Warlock arts weren't heresy, but she was of agreement. Abbendis kicked open Marcarius' door and stormed inside, burning with anger. He wasn't in the study, as she knew he wouldn't be. She moved into the bedroom, the candlelight flickering from the wake of her passing. From the musky study she entered a spartan bedroom, no more than he deserved, but now there was an abominable set up in the center of the room.

Candles were packed heavily, all wicks lit and the wax globbing down the sides. More importantly, however, was the green runes glowing with demonic energy, circling around in a unnerving and alien pattern, themed by several expanding circles. Inside the center was Marcarius, sitting with his legs crossed and a tome opened on one leg. His right hand was held up, glowing with energies of the void, and he muttered softly to himself.

Upon entering with her loud steps, the man's demon phased into existence before her, a scowl on her pretty features. The succubus whispered harshly, "You will not disturb my master presently!"

Immediately Abbendis' hand was on her axe, and she began to draw it for a blow that would sever that disgusting head from her harlot body. Before she could, however, the low drone she had come to recognize said, "Stand aside, Aelina. What can I do for you, High General?"

Abbendis' shoulder-plate knocked the demon to the side as she pressed forward, the succubus making an oddly sexual sound at the blow. She scowled, pointed her axe at the warlock. "You are to cease this travesty at once! There is a void that anyone of the Holy Light can detect, a hole in our holy lands and order."

Marcarius studied her, hood removed presently. He sighed, and a waved hand had every candle in the room extinguish. The plunged into darkness, illuminated only by the far light behind Abbendis and the fel green runes. She saw him stand then and pull his hood up, the dark sentinel that he was.

Another wave canceled the runes, and then it was only her and the darkness. His voice pressed against her, mockingly, "As you command, High General. Forgive my impudence; I cannot allow myself to grow weak as I coddle myself in luxurious study. As you know, those that are weak cannot last. Lose your will as a Crusader and you become that which you so loath. The same is true for a warlock."

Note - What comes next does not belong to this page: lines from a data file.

-- ==== Sys2Proof/Laws/Banks.lean ====
section
/-! SUPPORT. The rules of a bank (`Bank.ok`) through every operation that can change one, and the operations that leave all
banks alone. -/

namespace Sys2Proof.Machine

variable {s : State}

/-! ## Operations that leave the banks alone -/

@[simp] theorem State.modEvent_banks (k : CylId) (seq : Word) (f : Event → Event) (s : State) :
    (s.modEvent k seq f).banks = s.banks := by
  unfold State.modEvent
  split
  · split <;> rfl
  · rfl

@[simp] theorem State.modPulse_banks (k : CylId) (seq : Word) (i : Nat) (f : Pulse → Pulse) (s : State) :
    (s.modPulse k seq i f).banks = s.banks := State.modEvent_banks _ _ _ _

@[simp] theorem State.writeWords_banks (l : List Word) : ∀ (off : Nat) (s : State), (s.writeWords off l).banks = s.banks := by
  induction l with
  | nil => exact fun _ _ => rfl
  | cons w rest ih => exact fun off s => (ih (off + 2) (s.writeWord off w)).trans rfl

@[simp] theorem State.checkStopped_banks (s : State) : s.checkStopped.banks = s.banks := by
  unfold State.checkStopped
  split <;> rfl

@[simp] theorem State.notifyDone_banks (n : Bool) (s : State) : (s.notifyDone n).banks = s.banks := by
  unfold State.notifyDone
  split <;> rfl

@[simp] theorem State.closeEntry_banks (k : CylId) (src : Source) (o : EventOutcome) (seq : Word) (s : State) :
    (s.closeEntry k src o seq).banks = s.banks := by simp [State.closeEntry]

@[simp] theorem State.writeBack_banks (k : CylId) (e : Event) (i : Nat) (s : State) : (s.writeBack k e i).banks = s.banks := by
  simp [State.writeBack, State.writeResults]

@[simp] theorem State.report_banks (k : CylId) (e : Event) (s : State) : (s.report k e).banks = s.banks := by
  unfold State.report
  split <;> simp

@[simp] theorem State.finish_banks (k : CylId) (e : Event) (s : State) : (s.finish k e).banks = s.banks := by
  simp [State.finish]

@[simp] theorem State.settle_banks (k : CylId) (s : State) : (s.settle k).banks = s.banks := by
  unfold State.settle
  split
  · split <;> simp
  · rfl

/-- An operation folded over a list leaves the banks as each of its steps does. -/
theorem foldl_banks {α : Type} {f : State → α → State} (hf : ∀ u a, (f u a).banks = u.banks) (l : List α) :
    ∀ u : State, (l.foldl f u).banks = u.banks := by
  induction l with
  | nil => exact fun _ => rfl
  | cons a rest ih => exact fun u => (ih (f u a)).trans (hf u a)

@[simp] theorem State.settleAll_banks (s : State) : s.settleAll.banks = s.banks :=
  foldl_banks (fun u k => State.settle_banks k u) _ s

@[simp] theorem State.endInEvent_banks (k : CylId) (seq : Word) (i : Nat) (c : PulseCond) (r : PulseResult) (s : State) :
    (s.endInEvent k seq i c r).banks = s.banks := by simp [State.endInEvent]

@[simp] theorem State.serviceDone_banks (r : PulseResult) (s : State) : (s.serviceDone r).banks = s.banks := by
  simp [State.serviceDone]

@[simp] theorem State.clearFaults_banks (k : CylId) (s : State) : (s.clearFaults k).banks = s.banks := by
  simp [State.clearFaults]

@[simp] theorem State.setHold_banks (k : CylId) (n : Nat) (s : State) : (s.setHold k n).banks = s.banks := by
  simp [State.setHold]

/-! ## The rules of one bank -/

/-- The rules hold of a bank whose state, holder and channel are kept and whose wait list is no longer. -/
theorem Bank.ok_of_same {x y : Bank} (h : x.ok) (hm : y.mode = x.mode) (hh : y.holder = x.holder)
    (hc : y.channel = x.channel) (hw : y.waiting.length ≤ x.waiting.length) : y.ok := by
  obtain ⟨h1, h2, h3⟩ := h
  exact ⟨by unfold Bank.holderOk; rw [hm, hh]; exact h1, by unfold Bank.channelOk; rw [hm, hh, hc]; exact h2, hw.trans h3⟩

/-- The rules hold of a bank whose player changes its phase but not the pulse it plays. -/
theorem Bank.ok_of_player {x y : Bank} {p q : Player} (h : x.ok) (hp : x.channel = some p) (hm : y.mode = x.mode)
    (hh : y.holder = x.holder) (hq : y.channel = some q) (hw : y.waiting = x.waiting) (hcyl : q.cyl = p.cyl)
    (hjob : q.job = p.job) (hcond : q.cond = .quench ↔ p.cond = .quench) : y.ok := by
  obtain ⟨h1, h2, h3⟩ := h
  refine ⟨by unfold Bank.holderOk; rw [hm, hh]; exact h1, ?_, by unfold Bank.waitOk; rw [hw]; exact h3⟩
  intro r hr
  rw [hq] at hr
  cases hr
  rw [hm, hh, hcyl, hjob, hcond]
  exact h2 p hp

/-- A bank without a holder has no player. -/
theorem Bank.ok.noChannel {x : Bank} (h : x.ok) (hh : x.holder = none) : x.channel = none := by
  cases hc : x.channel with
  | none => rfl
  | some p =>
    obtain ⟨⟨g, hg, -⟩, -⟩ := h.2.1 p hc
    rw [hh] at hg
    exact nomatch hg

/-- The rules hold of a bank without holder and player, in IDLE or SETTLING. -/
theorem Bank.ok_of_free {x : Bank} (hh : x.holder = none) (hc : x.channel = none) (hm : x.mode = .idle ∨ x.mode = .settling)
    (hw : x.waiting.length ≤ 4) : x.ok := by
  refine ⟨?_, fun p hp => ?_, hw⟩
  · unfold Bank.holderOk
    rw [hh]
    rcases hm with hm | hm <;> simp [hm]
  · rw [hc] at hp
    exact nomatch hp

theorem Bank.reset_ok : Bank.reset.ok := Bank.ok_of_free rfl rfl (.inl rfl) (by decide)

/-! ## The rules of all banks -/

/-- Changing one bank to one that keeps the rules. -/
theorem banksOk_setBank (h : s.banksOk) (bk : BankId) {x : Bank} (hx : x.ok) : (s.setBank bk x).banksOk := by
  intro j
  by_cases hj : j = bk
  · subst hj
    rw [State.bank_setBank]
    exact hx
  · rw [State.bank_setBank_ne _ _ hj]
    exact h j

theorem banksOk_congr {t : State} (h : s.banksOk) (hb : t.banks = s.banks) : t.banksOk := by
  intro bk
  unfold State.bank
  rw [hb]
  exact h bk

theorem banksOk_modPulse (h : s.banksOk) (k : CylId) (seq : Word) (i : Nat) (f : Pulse → Pulse) :
    (s.modPulse k seq i f).banksOk := banksOk_congr h (State.modPulse_banks ..)

theorem banksOk_settle (h : s.banksOk) (k : CylId) : (s.settle k).banksOk := banksOk_congr h (State.settle_banks ..)

theorem banksOk_endInEvent (h : s.banksOk) (k : CylId) (seq : Word) (i : Nat) (c : PulseCond) (r : PulseResult) :
    (s.endInEvent k seq i c r).banksOk := banksOk_congr h (State.endInEvent_banks ..)

/-- The rules through a fold. -/
theorem banksOk_foldl {α : Type} {f : State → α → State} (hf : ∀ u a, u.banksOk → (f u a).banksOk) (l : List α) :
    ∀ {u : State}, u.banksOk → (l.foldl f u).banksOk := by
  induction l with
  | nil => exact fun h => h
  | cons a rest ih => exact fun h => ih (hf _ a h)

theorem banksOk_withdraw (h : s.banksOk) (reach : CylId → Bool) (o : PulseOutcome) : (s.withdraw reach o).banksOk := by
  intro bk
  show (((s.banks.map fun _ x => Bank.withdraw reach x)).get bk).ok
  rw [Four.get_map]
  exact Bank.ok_of_same (h bk) rfl rfl rfl (List.length_filter_le _ _)

theorem banksOk_conflict (h : s.banksOk) (bk : BankId) : (s.conflict bk).banksOk := by
  refine banksOk_congr (banksOk_setBank h bk (x := { s.bank bk with conflicts := satCount (s.bank bk).conflicts })
    (Bank.ok_of_same (h bk) rfl rfl rfl (le_refl _))) ?_
  simp [State.conflict]

theorem banksOk_conflicts (bk : BankId) (n : Nat) : ∀ {s : State}, s.banksOk → (s.conflicts bk n).banksOk := by
  induction n with
  | zero => exact fun h => h
  | succ n ih => exact fun h => ih (banksOk_conflict h bk)

/-- Setting a bank's state and its other fields at once, and writing the state's word. -/
theorem banksOk_setMode (h : s.banksOk) (bk : BankId) (x : Bank) (m : BankMode) (hx : ({ x with mode := m } : Bank).ok) :
    ((s.setBank bk x).setMode bk m).banksOk := by
  refine banksOk_congr (banksOk_setBank h bk hx) ?_
  simp [State.setMode]

theorem banksOk_headCheck (h : s.banksOk) (bk : BankId) : (s.headCheck bk).banksOk := by
  unfold State.headCheck
  dsimp only
  split
  · exact banksOk_setBank h bk (Bank.ok_of_same (h bk) rfl rfl rfl (le_refl _))
  · exact h

/-- A release of a bank whose player is gone. -/
theorem banksOk_release {t : State} (h : s.banksOk) (bk : BankId) (hb : ∀ j, j ≠ bk → t.bank j = s.bank j)
    (hc : (t.bank bk).channel = none) (hw : (t.bank bk).waiting.length ≤ 4) : (t.release bk).banksOk := by
  intro j
  unfold State.release State.setMode
  by_cases hj : j = bk
  · subst hj
    simp only [State.statusAll_eq, State.bank, State.setMem_banks, State.setBank_banks, Four.get_set_same, Four.set_set]
    exact Bank.ok_of_free rfl hc (.inr rfl) hw
  · simp only [State.statusAll_eq, State.bank, State.setMem_banks, State.setBank_banks, Four.set_set, Four.get_set_ne _ _ hj]
    have := hb j hj
    unfold State.bank at this
    rw [this]
    exact h j

theorem banksOk_quarantine (h : s.banksOk) (k : CylId) : (s.quarantine k).banksOk := by
  unfold State.quarantine
  exact banksOk_withdraw (banksOk_congr h (by simp)) _ _

theorem banksOk_quarantineTest (h : s.banksOk) (k : CylId) : (s.quarantineTest k).banksOk := by
  unfold State.quarantineTest
  split
  · exact banksOk_quarantine h k
  · exact h

theorem banksOk_countFault (h : s.banksOk) (k : CylId) : (s.countFault k).banksOk :=
  banksOk_quarantineTest (banksOk_congr h (by simp)) k

theorem banksOk_countEnd (h : s.banksOk) (k : CylId) (o : PulseOutcome) : (s.countEnd k o).banksOk := by
  unfold State.countEnd
  split
  · exact banksOk_countFault h k
  · exact banksOk_congr h (by simp)

theorem banksOk_capCheck (h : s.banksOk) (k : CylId) (seq : Word) (o : PulseOutcome) : (s.capCheck k seq o).banksOk := by
  unfold State.capCheck
  split
  · split
    · exact banksOk_conflicts _ _ (banksOk_withdraw h _ _)
    · exact h
  · exact h

@[simp] theorem State.serviceResult_banks (p : Player) (s : State) : (s.serviceResult p).banks = s.banks := by
  unfold State.serviceResult
  split <;> simp

theorem banksOk_freeBank (h : s.banksOk) (bk : BankId) : (s.freeBank bk).banksOk := by
  refine banksOk_release h bk (fun j hj => State.bank_setBank_ne _ _ hj) (by rw [State.bank_setBank]) ?_
  rw [State.bank_setBank]
  exact (h bk).2.2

That was no excuse. "You will not blight our holy city with the void again," she spat, stepping forward into the darkness and glaring at where she knew him to be lurking. "If the need is dire, you will do so outside. If I find myself in need of reminding you of this, it will be with my axe!"

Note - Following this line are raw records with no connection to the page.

-- ==== Sys2Proof/Tests/Slice0.lean ====
section
/-! SUPPORT. The model's own tests: ill-formed commands, the manual's worked cases one step at a time, and for each
statement a state and operands that meet its hypotheses. Expected values come from the rule or worked case that each test
names. -/

namespace Sys2Proof.Tests

set_option Elab.async false

open Sys2Proof Sys2Proof.Machine

/-! ## States to start from -/

/-- Profile 2 of "One MAIN played to its end" (06). -/
def boosted : Profile := ⟨[.boostRise 160 3000, .freewheel 200], 96, 80⟩

/-- An inline six on a 60−2 wheel (01 and 02, worked cases), two cylinders to a bank. -/
def six : Setup where
  n := 60
  m := 2
  wheelOffset := 0
  gapRatio := 32
  crankEdge := .rising
  stallTicks := 5000000
  markerLo := 2000
  markerHi := 3999
  markerEdge := .rising
  phaseAssume := false
  cylCount := 6
  faultLimit := 3
  ringLen := 8
  limp := none
  cyls := ⟨⟨0, .a, 3000⟩, ⟨3840, .b, 3000⟩, ⟨7680, .c, 3000⟩, ⟨11520, .a, 3000⟩, ⟨15360, .b, 3000⟩, ⟨19200, .c, 3000⟩,
    ⟨0, .a, 0⟩, ⟨0, .a, 0⟩⟩
  banks := .fill ⟨216, 8, 1200⟩
  profiles := [boosted, ⟨[.batteryRise 100 3000], 96, 80⟩]

/-- A state in READY with that setup copy. -/
def ready : State :=
  { State.reset with
    su := { SetupUnit.reset with setup := some six, trim := { Trim.default with predictMode := 1 } }
    ctl := { Control.reset .power with run := .ready }
    faultLimit := 3 }

def running : State := { ready with ctl := { ready.ctl with run := .running } }

/-- What a command makes of a state. -/
def after (c : Instr) (s : State) : State :=
  match exec c s with
  | .next t => t
  | _ => s

def edgeAt (t : Nat) : Instr := .crankEdge .rising (BitVec.ofNat 32 t) (.fill restSense) []

/-- The tracker before tooth 56 of "Crossing the gap while phased" (01), with t0 = 1,000,000. -/
def tooth55 : Tracker :=
  { Tracker.reset with
    sync := .phased, tooth := 55, rev := true, cycle := 7, lastTime := some 1000000, lastAngle := 22080
    lastInterval := some 50000, tLast := some 50000, tPred := 50000, markerSeen := true, reacquire := false }

/-- The same after tooth 57, by the worked case's row. -/
def tooth57 : Tracker :=
  { tooth55 with
    tooth := 57, lastTime := some 1101300, lastAngle := 22464, lastInterval := some 50900, tLast := some 50900
    tPrev := some 50400, tPred := 51400 }

/-- The same after tooth 0. -/
def tooth0 : Tracker :=
  { tooth57 with
    tooth := 0, rev := false, cycle := 8, lastTime := some 1257300, lastAngle := 0, lastInterval := some 156000
    tLast := some 52000, tPrev := some 50900, tPred := 53100 }

/-- A memory with the words of a list. -/
def words (l : List (Nat × Nat)) : Memory :=
  l.foldl (fun m p => m.writeWord p.1 (BitVec.ofNat 16 p.2) false) ⟨0, [], [], none⟩

/-- Selector 1 and slot 1 of "A trim changeover with a clamp and a fault" (08), PREDICT_MODE LINEAR. -/
def trimMem : Memory :=
  words [(0x100, 1), (0x130, 2400), (0x132, 1200), (0x134, 1000), (0x136, 2000), (0x138, 4000), (0x13A, 28000), (0x13C, 400),
    (0x13E, 1500), (0x140, 0), (0x142, 0), (0x144, 5000), (0x146, 1 + 256 * 20), (0x148, 1), (0x14A, 0), (0x14C, 0),
    (0x14E, 0)]

def phased (trk : Tracker) : State := { ready with trk := trk, mem := trimMem }

/-- A tracker that has just accepted an edge at tick 1,000. -/
def turning (sync : Sync) (tooth angle : Nat) (rev assumed : Bool) (run : Nat) : Tracker :=
  { Tracker.reset with
    sync := sync, tooth := tooth, lastAngle := angle, rev := rev, phaseAssumed := assumed, errorRun := run
    lastTime := some 1000, lastInterval := some 50000, tLast := some 50000, tPred := 50000, stallAt := some 5001000 }

/-- A pulse of entry `i`. -/
def pulse (i : Nat) (kind : Kind) (cond : PulseCond) (outcome : Option PulseOutcome) : Pulse where
  plan := ⟨i, kind, 0, -96, 18000⟩
  cond := cond
  start := none
  outcome := outcome
  late := false
  boostLow := false
  crowded := false
  startAngle := 0
  slip := 0
  driven := 0
  peak := 0

/-- An event of cylinder 3 with sequence 5 and record 2. -/
def eventOf (source : Source) (dry : Bool) (pulses : List Pulse) : Event where
  seq := 5
  source := source
  record := if source = .plan then some 2 else none
  notify := true
  target := 8
  dry := dry
  snap := ⟨192, 1000, 2000, 4000, 20000⟩
  drive := 2000
  pulses := pulses

def withEvent (e : Event) (s : State) : State := { s with cyls := s.cyls.set .c3 { s.cyl .c3 with event := some e } }

def withBankC (x : Bank) (s : State) : State := { s with banks := s.banks.set .c x }

/-- A player on cylinder 3, granted at tick 1,000 for 18,000 ticks. -/
def playerOf (cond : ChannelCond) (job : Job) : Player where
  cond := cond
  job := job
  cyl := .c3
  profile := boosted
  phase := 0
  shortLevel := 216
  quenchLevel := 8
  quenchMax := 1200
  grantedAt := 1000
  durationAt := 19000
  phaseTimer := some 4000
  quenchAt := if cond = .quench then some 20200 else none
  peak := none
  boostLow := false
  result := if cond = .quench then some ⟨.fired, 18000, 1850, false⟩ else none

/-- A bank with that player and its holder. -/
def bankOf (cond : ChannelCond) (job : Job) : Bank :=
  { Bank.reset with
    mode := if cond = .quench then .quench else .active
    holder := some ⟨job, .c3, 1000⟩
    channel := some (playerOf cond job)
    capAt := if cond = .quench then none else some 19000 }

def mainJob : Job := .event 5 1 .main false

/-- RUNNING, bank C playing or quenching the MAIN of cylinder 3, a POST of the same event pending. -/
def playing (cond : ChannelCond) : State :=
  withBankC (bankOf cond mainJob) (withEvent (eventOf .held false
    [pulse 1 .main (if cond = .quench then .quench else .active) (if cond = .quench then some .fired else none),
      pulse 2 .post .pending none]) running)

/-- READY, bank C playing or quenching the service pulse. -/
def servicing (cond : ChannelCond) : State := withBankC (bankOf cond (.service 0)) ready

def armEntry : ArmEntry := ⟨5, .c3, 1, .main, 8, -96, 192, 2000, 3000⟩

/-- RUNNING, with a pulse of cylinder 3 armed for tick 5,000, and nothing else in play. -/
def armedFor (source : Source) (dry : Bool) (m : Memory) : State :=
  { withEvent (eventOf source dry [pulse 1 .main .armed none, pulse 2 .post .pending none]) running with
    arm := ⟨[], [⟨armEntry, 5000⟩]⟩, mem := m }

/-- A request for bank C by the same pulse. -/
def requestOf (dry : Bool) : Request where
  seq := 5
  index := 1
  cyl := .c3
  kind := .main
  start := 5000
  deadline := 7000
  boost := true
  minDwell := 400
  recharge := 1500
  profile := 0
  duration := 18000
  late := false
  dry := dry

/-- RUNNING, with that request waiting at bank C, which was released at tick 5,000. -/
def waitingFor (head : Option Time) (dry : Bool) : State :=
  withBankC { Bank.reset with mode := .settling, waiting := [requestOf dry], releaseAt := some 5000, settleAt := some 5400, headAt := head }
    (withEvent (eventOf .held dry [pulse 1 .main .waiting none, pulse 2 .post .pending none]) running)

/-- A part held in reset by RESET_N. -/
def heldReset : State := after .pinReset ready

/-- A state with another setup copy. -/
def withSetup (u : Setup) (s : State) : State := { s with su := { s.su with setup := some u } }

/-- The trim set as `trimMem`'s slot 1 has it. -/
def trimRaw : Trim := trimOf ((slotWords 0x130).map trimMem.readWord)

/-- A selector whose word has bad parity. -/
def badTrim : Memory := (⟨0, [], [], none⟩ : Memory).writeWord 0x100 1 true

/-- The tracker ten teeth after tooth 0, at tick 1,000. -/
def marked (sync : Sync) (angle : Nat) (assumed : Bool) (run : Nat) : State :=
  { running with trk := turning sync 10 angle false assumed run }

/-- A READY record of cylinder 3 at index 0, one MAIN, with a cycle tag, then other words. -/
def recordMem (tag : Nat) (more : List (Nat × Nat)) : Memory :=
  words ([(0x1000, 1 + 256 * 3), (0x1002, tag + 256), (0x1004, 2), (0x1006, 65440), (0x1008, 9000), (0x100A, 0), (0x100C, 0),
    (0x100E, 0), (0x1010, 0), (0x1012, 0), (0x1014, 0), (0x1016, 0), (0x1018, 0), (0x101A, 0), (0x101C, 0), (0x101E, 0),
    (0x1020, 0)] ++ more)

/-- The same with the word at an offset stored with bad parity. -/
def damaged (off : Nat) (w : Word) : Memory := (recordMem 0x41 []).writeWord off w true

def viewOf (cut : Option EventOutcome) : LatchView where
  cyl := .c3
  target := 0x0141
  seq := 0x03A0
  snap := ⟨192, 1000, 2000, 4000, 20000⟩
  dry := false
  cut := cut

/-- A firing edge at tick 1,000. -/
def viewAt (angle tPred : Nat) (cycle : Word) : EdgeView := ⟨1000, angle, 192, tPred, cycle, false⟩

def onePulse : List PulseEntry := [⟨1, .main, 0, -96, 18000⟩]

/-- RUNNING, bank C held by a dry MAIN of cylinder 3. -/
def dryHeld : State :=
  withBankC { Bank.reset with
      mode := .active, holder := some ⟨.event 5 1 .main true, .c3, 1000⟩, capAt := some 19000, dryEndAt := some 18999 }
    (withEvent (eventOf .held true [pulse 1 .main .active none, pulse 2 .post .pending none]) running)

/-- An event of cylinder 6, which shares bank C, with sequence 9 and an ACTIVE POST. -/
def postEvent (dry : Bool) : Event :=
  { eventOf .held dry [pulse 0 .post .active none, pulse 1 .post .pending none] with seq := 9 }

def postPlayer : Player := { playerOf (.hold true) (.event 9 0 .post false) with cyl := .c6 }

/-- RUNNING, a MAIN of cylinder 3 armed for tick 5,000, and bank C held by that POST. -/
def postHeld (dry : Bool) : State :=
  let s := withBankC { bankOf (.hold true) (.event 9 0 .post dry) with
      holder := some ⟨.event 9 0 .post dry, .c6, 1000⟩, channel := if dry then none else some postPlayer }
    (armedFor .held false ⟨0, [], [], none⟩)
  { s with cyls := s.cyls.set .c6 { s.cyl .c6 with event := some (postEvent dry) } }

/-- RUNNING, a MAIN of cylinder 3 armed, bank C held by a PILOT with four requests waiting. -/
def crowded (kind : Kind) : State :=
  let r := fun (i : Nat) => { requestOf false with index := i, kind := kind, cyl := .c6, seq := 9, start := 4000 }
  let s := withBankC { bankOf .freewheel (.event 5 0 .pilot false) with waiting := [r 0, r 1, r 2, r 3] }
    (armedFor .held false ⟨0, [], [], none⟩)
  { s with
    cyls := s.cyls.set .c6 { s.cyl .c6 with
      event := some { eventOf .held false ([0, 1, 2, 3].map fun i => pulse i kind .waiting none) with seq := 9 } } }

/-! ## Ill-formed commands, and decoding -/

theorem test_wf_entry : (Instr.slipDeadlineExpiry .a 5 5 restSense []).wf = false
    ∧ (Instr.slipDeadlineExpiry .a 5 4 restSense []).wf = true := by decide

theorem test_wf_undefined_code : (Instr.undefinedRequest 1 0 0).wf = false ∧ (Instr.undefinedRequest 8 0 0).wf = false
    ∧ (Instr.undefinedRequest 0 0 0).wf = true ∧ (Instr.undefinedRequest 9 0 0).wf = true := by decide

theorem test_wf_ignored_register : (Instr.registerWriteIgnored 2 7).wf = false
    ∧ (Instr.registerWriteIgnored 5 7).wf = false ∧ (Instr.registerWriteIgnored 6 7).wf = true := by decide

/-- The table gives no row any bits, so no word spells a command. -/
theorem test_no_word_spells_a_command : decodeTableWord 16 0x0012 = none := rfl

/-! ## Crossing the gap while phased (01, worked case) -/

theorem test_crankEdge_tooth56 : (after (edgeAt 1050400) (phased tooth55)).trk.tPred = 50800
    ∧ (after (edgeAt 1050400) (phased tooth55)).trk.lastAngle = 22272 := by decide +kernel

theorem test_crankEdge_tooth0 : (after (edgeAt 1257300) (phased tooth57)).trk = { tooth0 with
    markerSeen := false, stallAt := some 6257300 } := by decide +kernel

theorem test_crankEdge_noise : (after (edgeAt 1266300) (phased tooth0)).trk = { tooth0 with noiseEdges := 1 } := by
  decide +kernel

/-- R188: the second edge of one tick is rejected, also with an expected interval of 0. -/
theorem test_crankEdge_sameTick :
    (after (edgeAt 1000) (phased { turning .gapSearch 0 0 false false 0 with lastInterval := some 0 })).trk.noiseEdges = 1 := by
  decide +kernel

theorem test_crankEdge_tooth1 : (after (edgeAt 1310800) (phased tooth0)).trk.tPred = 55000
    ∧ (after (edgeAt 1310800) (phased tooth0)).trk.lastAngle = 192 := by decide +kernel

/-- An estimated angle near the gap (01). -/
theorem test_estimate : [0, 100000, 150000, 160000].map (fun t => tooth57.estimate six (1101300 + BitVec.ofNat 32 t))
    = [22464, 22837, 23024, 23039] := by decide +kernel

/-- The trim changeover of 08: the boundary clamps ARM_WINDOW to 960 and PLAN_LOW_AHEAD below RING_LEN, here 8. -/
theorem test_trim_changeover : (after (edgeAt 1257300) (phased tooth57)).su.clampMask = 0x0802
    ∧ (after (edgeAt 1257300) (phased tooth57)).su.slot = .slot1
    ∧ (after (edgeAt 1257300) (phased tooth57)).su.trim.armWindow = 960
    ∧ (after (edgeAt 1257300) (phased tooth57)).su.trim.planLowAhead = 7 := by decide +kernel

/-- The table under R69, for a pitch of 192. -/
theorem test_angle_to_time :
    [(1, 5000), (1, 5088), (1, 5100), (96, 3700), (512, 6634), (896, 6633)].map (fun p => (angleToTime p.1 p.2 192).toNat)
      = [26, 27, 27, 1850, 17691, 30954] := by decide +kernel

/-! ## Marker, stall, latch -/

/-- "Cranking to phased on assumption, overturned by the marker" (01): the marker at the estimated angle 14,100. -/
theorem test_markerEdge_slip :
    let y := after (.markerEdge .rising 22875 []) { running with trk := turning .crankSync 13 14016 false true 0 }
    y.trk.sync = .phased ∧ y.trk.rev = true ∧ y.trk.lastAngle = 2496 ∧ y.ev.sticky = 0x0040 := by decide +kernel

/-- The same case with the marker at 2,580, in the window: no flag. -/
theorem test_markerEdge_window :
    let y := after (.markerEdge .rising 22875 []) { running with trk := turning .crankSync 13 2496 false true 0 }
    y.trk.sync = .phased ∧ y.trk.phaseAssumed = false ∧ y.ev.sticky = 0 := by decide +kernel

/-- R11: STALL is bit 14, and the pending pulse of the playing event is dropped SYNC_DROP. -/
theorem test_stall :
    let y := after (.stall []) { playing (.hold true) with trk := turning .phased 3 576 false false 0 }
    y.ev.sticky = 0x4000 ∧ y.now = 5001000
      ∧ (y.cyl .c3).event.map (fun e => e.pulses.map (·.outcome)) = some [none, some .syncDrop] := by decide +kernel

/-- "A scan with a stale record" (02): cylinder 3's latch with tag 0x41 against records of cylinders 2, 3 and 4, and the two
variants. -/
theorem test_placement : [(CylId.c2, 0x41), (.c3, 0x41), (.c4, 0x41), (.c3, 0x42), (.c5, 0x40)].map
    (fun p => place six .c3 p.1 (BitVec.ofNat 8 p.2) 0x41) = [.past, .matching, .future, .future, .past] := by decide +kernel

/-! ## One MAIN played to its end, and its bank (05 and 06, worked cases); the grant is at tick 1,000 -/

theorem test_startExpiry_grants :
    let y := after (.startExpiry ⟨0, true⟩ []) (armedFor .held false ⟨0, [], [], none⟩)
    (y.bank .c).mode = .active ∧ (y.bank .c).channel.map (fun p => (p.cond, p.phaseTimer, p.durationAt))
      = some (.boostRise true 160, some 8000, 23000) := by decide +kernel

/-- BOOST_OK low: the rise runs on the battery gate and BOOST_LOW_COUNT rises by one. -/
theorem test_startExpiry_boostLow :
    let y := after (.startExpiry ⟨0, false⟩ []) (armedFor .held false ⟨0, [], [], none⟩)
    (y.bank .c).boostLowCount = 1 ∧ y.boostPin .c = false ∧ y.batteryPin .c = true := by decide +kernel

theorem test_upperInputChange :
    let x := (after (.upperInputChange .c 2850 ⟨160, true⟩ []) (playing (.boostRise true 160))).bank .c
    x.boostEnd = some 2850 ∧ x.channel.map (fun p => (p.cond, p.phaseTimer, p.peak)) = some (.freewheel, some 3050, some 1850) := by
  decide +kernel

She turned and left, marching back out. That presumptuous warlock. She nearly hoped he would try again, just so she could finish him. She left the house to the outside and felt sweet sunlight settle on her again, and she soaked it in as if it were the Holy Light itself. Feeling that void within their city had been unsettling. It wasn't undeath, but the void had absorbed any Light within its radius.

Warlocks were not their enemy, but they might as well be!

xx

"_I will leave most of the Crusade here to continue mopping-up operations on the undead in our backyard. I imagine that once they have finished what we began, most will disband and go back to their homes to live in peace."_

Abbendis paused there, considering her words. She dipped her pin in the inkwell idly. She brought it back to her diary.

"_That somehow seems right. At our finest, we have always been the salt of the earth, rising up to take back our homes from the filth of the Scourge corruption, to return our Lordaeron to its former glory. To a time before the Scourge, before Arthas and regicide... before the Lich King."_

She ended the entry there, not much feeling like writing more. Only the most faithful were planned to leave for Northrend, her liking the proposition. An elite cadre of the most faithful to do the Light's bidding in Northrend, where the fighting would be most intense. Of course, the warlock would have to come as well. She sighed at that.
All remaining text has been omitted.